Zypern-Konflikt. Bevor für die geteilte Mittelmeerinsel keine Lösung gefunden ist, wird die Regierung in Nikosia ernsthafte Verhandlungen mit Ankara weiter boykottieren. Nach wie vor sind die türkischen Häfen für zypriotische Schiffe geschlossen.
Der Zypern-Konflikt ist so alt, dass Freunde und Gegner eines EU-Beitritts der Türkei unwillkürlich gar nicht mehr daran denken. Dennoch ist das größte Handicap für einen Beitritt des europäisch-asiatischen Zwitters am Bosporus die geteilte Insel im östlichen Mittelmeer.
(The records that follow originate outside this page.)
/-- For NOP, and in the same way for every instruction (they share the fetch): past the end of the partition the tile records IFETCH (0x02) with the program counter as detail; a legal place with an illegal word records ENCODING (0x01) with the slot; an enabled breakpoint at the slot of a stream that is not halted halts it and is a debug event of kind 1. In the tick in which the job stopped, an illegal word that the stream stands at in the tile as it stood then is recorded too: in the tile without a recorded fault as its fault with cause ENCODING, in the job as a further fault of the primary cause (log 47). What tileFault and debugEvent do is stated in their own obligations. -/
def Obligations.FetchFaultsAndBreakpoints : Prop :=
  ∀ (s₀ : State) (t : Nat) (q : Strm), t < 2304 → q ≠ .x →
    (let s := s₀.enter t q
    s.mayIssue t q = true →
    (64 * ((s.tile t).part q).2 ≤ (s.tile t).pc q →
      exec (.nop t q) s₀ = .next (s.tileFault t (Strm.code q) 0x02 ((s.tile t).pc q % 8192) ((s.tile t).seq q).last.toNat)) ∧
    ((s.tile t).pc q < 64 * ((s.tile t).part q).2 → s.dbg.bpen = false →
      (s.tile t).imBad.contains ((s.tile t).slot q) = false →
      legal q (Map.get 0 (s.tile t).im ((s.tile t).slot q)) = false →
      exec (.nop t q) s₀ = .next (s.tileFault t (Strm.code q) 0x01 0 ((s.tile t).slot q))) ∧
    ((s.tile t).pc q < 64 * ((s.tile t).part q).2 → s.dbg.bpen = true → (s.tile t).halted q = false →
      (∃ i < 4, bit (Map.get 0 (s.tile t).misc.bp (0xA00 + 0x20 * Strm.code q + 8 * i)) 63 = true ∧
        fld (Map.get 0 (s.tile t).misc.bp (0xA00 + 0x20 * Strm.code q + 8 * i)) 0 13 = (s.tile t).slot q) →
      exec (.nop t q) s₀ =
        .next ((s.modTile t fun x => x.haltBy q 0).debugEvent t 1 (Strm.code q) 0 0 ((s.tile t).slot q)))) ∧
    (s₀.sameTick = true → s₀.job.img.isSome = true → t ∈ s₀.job.tiles → s₀.job.prim.valid = true →
      bit (s₀.tile t).fault 63 = false →
      let s := (s₀.unstopped t).enter t q
      s.mayIssue t q = true → (s.tile t).pc q < 64 * ((s.tile t).part q).2 → s.dbg.bpen = false →
      (s.tile t).imBad.contains ((s.tile t).slot q) = false →
      legal q (Map.get 0 (s.tile t).im ((s.tile t).slot q)) = false →
      ∃ s', exec (.nop t q) s₀ = .next s' ∧ s'.job.js = 6 ∧ s'.job.prim.nsec = s₀.job.prim.nsec + 1 ∧
        bit (s'.tile t).fault 63 = true ∧ fld (s'.tile t).fault 48 8 = 0x01 ∧ fld (s'.tile t).fault 59 3 = Strm.code q)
Das Kernproblem lässt sich ganz schnell auf den Punkt bringen: Ohne Lösung des Zypern-Problems wird es keinen EU-Beitritt der Türkei geben. Beim jüngsten Abkommen der EU mit Ankara war wieder einmal zu beobachten, dass bei Kernfragen schnell die zypriotische Sackgasse genommen werden muss – die Inselrepublik blockiert nicht weniger als acht der fünfunddreißig Beitrittskapitel, darunter freien Warenverkehr und Zollunion. Und man wollte sich in Nikosia auch durch die Aussicht auf eine mögliche Regelung der Flüchtlingsfrage nicht dreinreden lassen – letztlich wird lediglich ein neues Kapitel geöffnet, das für Zypern nicht interessant ist: Die Türkei darf mit Brüssel über Finanz- und Haushaltsbestimmungen diskutieren. Die Mitte März gefundene Einigung zwischen EU und Türkei stellte übrigens – trotz aller Kritikpunkte – eine Art Meisterprüfung für Griechenlands Ministerpräsidenten Alexis Tsipras dar. Er brachte es fertig, sich mit dem asiatischen Nachbarn zu einigen, ohne die griechischen Zyprioten zu verärgern.
Vieles ist komplizierter geworden
Der letzte Versuch, die nun schon 42 Jahre währende Teilung der Insel und die türkische Besetzung des Nordteils zu beenden, geht auf die Jahre 2003/2004 zurück, als der griechische Teil der EU beitrat. Seither ist vieles noch komplizierter geworden. Die Inselgriechen lehnten damals auf dem Weg einer Volksabstimmung einen Einigungsplan, den nach dem UN-Generalsekretär genannten „Annan-Plan“, ab. Damit wurde das Realität, was sich die EU am wenigsten gewünscht hatte: Der Konflikt wurde nach Europa importiert. Seither müssen die zypriotischen Bedenken im Umgang mit der Türkei immer mitberücksichtigt werden. Doch wie ist die Situation rechtlich? Theoretisch ist ganz Zypern der EU beigetreten, die Mitgliedschaft des Nordens ist lediglich bis zur Lösung der Teilung „ausgesetzt“. Weiters müsste Ankara die Zollunion, die mit den EU-Staaten besteht, auf den – inzwischen nicht mehr ganz so „neuen“ – EU-Staat Zypern ausweiten. Das tut das Land jedoch nicht: Zypriotische Schiffe dürfen nach wie vor keine türkischen Häfen anlaufen – und bevor das nicht möglich ist, werden die Beitrittsverhandlungen boykottiert.
Politische Lösung nötig
Es mag sich angesichts der alten Feindschaft wie eine Utopie anhören – aber all diese scheinbar so komplexen Probleme könnten im Fall einer von der Türkei gestützten Einigung der Inselgriechen und Inseltürken schnell gelöst werden.
Und dann dürfte einigen europäischen Staaten schnell klar werden, was sie von den Regierungen in Nikosia, aber auch in Athen, in Bezug auf die Türkei wirklich trennt: Wenn erst einmal eine politische Lösung gefunden wäre, hätten Zypern und Griechenland, ganz im Gegensatz zu anderen EU-Staaten, keine prinzipiellen Bedenken gegen einen Beitritt der Türkei.